Study material

-- ==== Sys2Proof/Safety.lean ====
section
/-! DEFINITION. What counts as a safe state of the block, and the vocabulary of the statements: parts of the state, completion with a
frame, and requests that reach an open session. -/
namespace Sys2Proof.Machine
open Sys2Proof

/-! ### Safe states -/

/-- The configuration store is in its one canonical form: addresses rise strictly. -/
def StoreInv (s : State) : Prop := storeWf s.store = true

/-- No safe output is on: the four switch pairs are open (R216, R221). -/
def allOpen (s : State) : Prop := sqMap s = 0

/-! ### Frames -/

/-- The parts of the state. What a command sends (`out`) is no part: it begins empty with every command. -/
inductive Part where
  | pending | now | frameAt | locked | freeNo | store | sys | ses | flt | chain | chctl | cells | est | ident | link | tb | sp | prot
  | dsp | saf | dio | net | ptp | can | sup | pair | mem | fw | recd
  deriving DecidableEq, Repr

/-- Two states agree in a part. -/
def Part.same (s t : State) : Part → Prop
  | .pending => t.pending = s.pending
  | .now => t.now = s.now
  | .frameAt => t.frameAt = s.frameAt
  | .locked => t.locked = s.locked
  | .freeNo => t.freeNo = s.freeNo
  | .store => t.store = s.store
  | .sys => t.sys = s.sys
  | .ses => t.ses = s.ses
  | .flt => t.flt = s.flt
  | .chain => t.chain = s.chain
  | .chctl => t.chctl = s.chctl
  | .cells => t.cells = s.cells
  | .est => t.est = s.est
  | .ident => t.ident = s.ident
  | .link => t.link = s.link
  | .tb => t.tb = s.tb
  | .sp => t.sp = s.sp
  | .prot => t.prot = s.prot
  | .dsp => t.dsp = s.dsp
  | .saf => t.saf = s.saf
  | .dio => t.dio = s.dio
  | .net => t.net = s.net
  | .ptp => t.ptp = s.ptp
  | .can => t.can = s.can
  | .sup => t.sup = s.sup
  | .pair => t.pair = s.pair
  | .mem => t.mem = s.mem
  | .fw => t.fw = s.fw
  | .recd => t.recd = s.recd

/-- Every part but those listed is unchanged: the queue, the configuration and every register group. -/
def Only (ps : List Part) (s t : State) : Prop := ∀ p, p ∉ ps → p.same s t

/-- The command completes: exec answers a next state, which differs at most in the parts listed, and of which P holds. -/
def Ends (i : Instr) (s : State) (ps : List Part) (P : State → Prop) : Prop :=
  ∃ t, exec i s = .next t ∧ Only ps s t ∧ P t

/-- The command completes and sends exactly `out`; nothing else changes. -/
def Sends (i : Instr) (s : State) (out : List Output) : Prop := exec i s = .next { s with out := out }

/-! ### Requests -/

/-- A WRITE of instance k of an entry. -/
def writeReq (e : Entry) (h : Hdr) (p : List Byte) (k : Nat := 0) : Req :=
  { h := h, op := 0x02, index := e.index + e.istep * k, sub := e.sub + e.sstep * k, payload := p }

/-- The request that a command is, for every command that is one. -/
def requestOf : Instr → Option Req
  | .chnEnumerate h payload => some (writeReq Ent.CHN_ENUMERATE h payload)
  | .chnPackKeyWrite h payload => some (writeReq Ent.CHN_PACK_KEY h payload)
  | .chnKeyNode h payload => some (writeReq Ent.CHN_KEY_NODE h payload)
  | .leadRWrite h pos hi payload => some (writeReq (if hi then Ent.CELL_LEAD_R_HI else Ent.CELL_LEAD_R_LO) h payload pos.val)
  | .estRestReq h payload => some (writeReq Ent.EST_REST_REQ h payload)
  | .cellIdAck h pos payload => some (writeReq Ent.CELL_ID_ACK h payload pos.val)
  | .estIdAckAll h payload => some (writeReq Ent.EST_ID_ACK_ALL h payload)
  | .cvtPhaseRestore h payload => some (writeReq Ent.CVT_PHASE_RESTORE h payload)
  | .modeCmdParked h payload => some (writeReq Ent.SP_MODE_CMD h payload)
  | .modeCmdStandby h payload => some (writeReq Ent.SP_MODE_CMD h payload)
  | .modeCmdRun h payload => some (writeReq Ent.SP_MODE_CMD h payload)
  | .protTripReset h payload => some (writeReq Ent.PROT_TRIP_RESET h payload)
  | .protEmergencyOpen h payload => some (writeReq Ent.PROT_EMERGENCY_OPEN h payload)
  | .dspPReq h payload => some (writeReq Ent.DSP_P_REQ h payload)
  | .dspIReq h payload => some (writeReq Ent.DSP_I_REQ h payload)
  | .dspRestGrant h payload => some (writeReq Ent.DSP_REST_GRANT h payload)
  | .read h index sub => some { h := h, op := 0x01, index := index.toNat, sub := sub.toNat, payload := [] }
  | .write h index sub payload => some { h := h, op := 0x02, index := index.toNat, sub := sub.toNat, payload := payload }
  | .describe h index sub => some { h := h, op := 0x03, index := index.toNat, sub := sub.toNat, payload := [] }
  | .blockRead h index sub payload => some { h := h, op := 0x10, index := index.toNat, sub := sub.toNat, payload := payload }
  | .blockWrite h index sub payload => some { h := h, op := 0x11, index := index.toNat, sub := sub.toNat, payload := payload }
  | .commitNow h => some { h := h, op := 0x20, index := 0, sub := 0, payload := [0#8] }
  | .commitAtIdle h => some { h := h, op := 0x20, index := 0, sub := 0, payload := [1#8] }
  | .discard h => some { h := h, op := 0x21, index := 0, sub := 0, payload := [] }
  | .cancelAtIdle h payload => some { h := h, op := 0x22, index := 0, sub := 0, payload := payload }
  | .sessionOpen h payload => some { h := h, op := 0x30, index := 0, sub := 0, payload := payload }
  | .sessionClose h => some { h := h, op := 0x31, index := 0, sub := 0, payload := [] }
  | .sessionState h => some { h := h, op := 0x32, index := 0, sub := 0, payload := [] }
  | .canTx h ch payload => some (writeReq Ent.CAN_TX h payload (chNo ch))
  | .canRecover h ch payload => some (writeReq Ent.CAN_RECOVER h payload (chNo ch))
  | .canSleep h ch payload => some (writeReq Ent.CAN_SLEEP h payload (chNo ch))
  | .canWakeWrite h ch payload => some (writeReq Ent.CAN_SLEEP h payload (chNo ch))
  | .dioDqCmd h payload => some (writeReq Ent.DIO_DQ_CMD h payload)
  | .dioDqRetry h payload => some (writeReq Ent.DIO_DQ_RETRY h payload)
  | .dioSqCmd h payload => some (writeReq Ent.DIO_SQ_CMD h payload)
  | .sysResetCmd h payload => some (writeReq Ent.SYS_RESET_CMD h payload)
  | .selftestMemory h payload => some (writeReq Ent.SYS_SELFTEST_REQ h payload)
  | .selftestInputCal h payload => some (writeReq Ent.SYS_SELFTEST_REQ h payload)
  | .selftestRestartTest h payload => some (writeReq Ent.SYS_SELFTEST_REQ h payload)
  | .pairHandover h payload => some (writeReq Ent.PAIR_HANDOVER h payload)
  | .pairForceActive h payload => some (writeReq Ent.PAIR_FORCE_ACTIVE h payload)
  | .fwApply h payload => some (writeReq Ent.FW_APPLY h payload)
  | .fwAbort h payload => some (writeReq Ent.FW_ABORT h payload)
  | .fwActivateSelf h payload => some (writeReq Ent.FW_ACTIVATE h payload)
  | .fwActivatePartner h payload => some (writeReq Ent.FW_ACTIVATE h payload)
  | .fwRecoveryChunk h payload => some { writeReq Ent.FW_RECOVERY h payload with op := 0x11 }
  | .recHold h payload => some (writeReq Ent.REC_HOLD h payload)
  | _ => none

/-- A sequenced request of the open session x reaches the acting module at tier LIMITED or above, and there is room in the journal
(R248, R251, R256, R258, R259). -/
def Arrives (r : Req) (x : Session) (s : State) : Prop :=
  live s = true ∧ acts s = true ∧ reaches r s = true ∧ formOk r = true ∧ r.h.kind = 1 ∧
    isFenced .h s = false ∧ isFenced .j s = false ∧ responderRuns s = false ∧ s.ses.resumeIn = 0 ∧ s.ses.replayed = true ∧
    tierAtLeast .limited s = true ∧ sessionOf r.h.ses s = some x ∧ r.h.seq ≠ 0 ∧ 65536 ≤ journalFree s

/-- Its turn has come, and nothing is held (R253). -/
def Ready (r : Req) (x : Session) (s : State) : Prop := Arrives r x s ∧ r.h.seq = x.next ∧ x.held = []

/-- The state with the request's arrival noted in its session. -/
def arrived (x : Session) (s : State) : State := modSession x.id (fun y => { y with last := s.now }) s.begin

/-- The session as the work before this request will leave it, and the reply that the checks give. -/
def checked (r : Req) (x : Session) (s : State) : Reply :=
  (check r (projected { x with last := s.now } (arrived x s)) (arrived x s)).1

/-- An unsequenced request over UDP reaches the acting module, which serves the host (R248, R252, R258, R259). -/
def Asks (r : Req) (s : State) : Prop :=
  live s = true ∧ acts s = true ∧ reaches r s = true ∧ formOk r = true ∧ r.h.kind = 1 ∧ r.h.seq = 0 ∧
    (∃ a p own, r.h.via = .udp a p own) ∧
    isFenced .h s = false ∧ responderRuns s = false ∧ s.ses.resumeIn = 0 ∧ s.ses.replayed = true ∧ tierAtLeast .limited s = true

/-! ### Messages -/

/-- A PTP message of a type reaches port p in a whole, good frame of a supported version (R270, R278). -/
def ptpArrives (type p : Nat) (f : List Byte) (s : State) : Bool :=
  portUp p s && etOf f == 0x88F7 && ptpType (payloadOf f) == type && decide (64 ≤ f.length) && decide (f.length ≤ 1528) && fcsOk f &&
    ptpVersionOk (payloadOf f)

/-- The last frame of a content of a class reaches a member that takes it: valid, of an EPOCH not below its own, no second copy, and
with fewer than 4,096 bytes (R358 to R360, log 145). -/
def mirrorEnds (cls : Nat) (f : List Byte) (s : State) : Bool :=
  mirrorValid cls f s && !mirrorStale f s && mirrorAhead cls f s && fieldU f 6 2 != 4096

/-- The frames that a content of a class sends on both lanes. -/
def mirrorSent (cls : Nat) (content : List Byte) (s : State) : List Output := (sendMirror cls content { s with out := [] }).out

end Sys2Proof.Machine
end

Problem details
Nothing but the exact lines from the start of the material through the line holding "### Frames -/", both included, belongs in the answer.

Task answer
-- ==== Sys2Proof/Safety.lean ====
section
/-! DEFINITION. What counts as a safe state of the block, and the vocabulary of the statements: parts of the state, completion with a
frame, and requests that reach an open session. -/
namespace Sys2Proof.Machine
open Sys2Proof

/-! ### Safe states -/

/-- The configuration store is in its one canonical form: addresses rise strictly. -/
def StoreInv (s : State) : Prop := storeWf s.store = true

/-- No safe output is on: the four switch pairs are open (R216, R221). -/
def allOpen (s : State) : Prop := sqMap s = 0

/-! ### Frames -/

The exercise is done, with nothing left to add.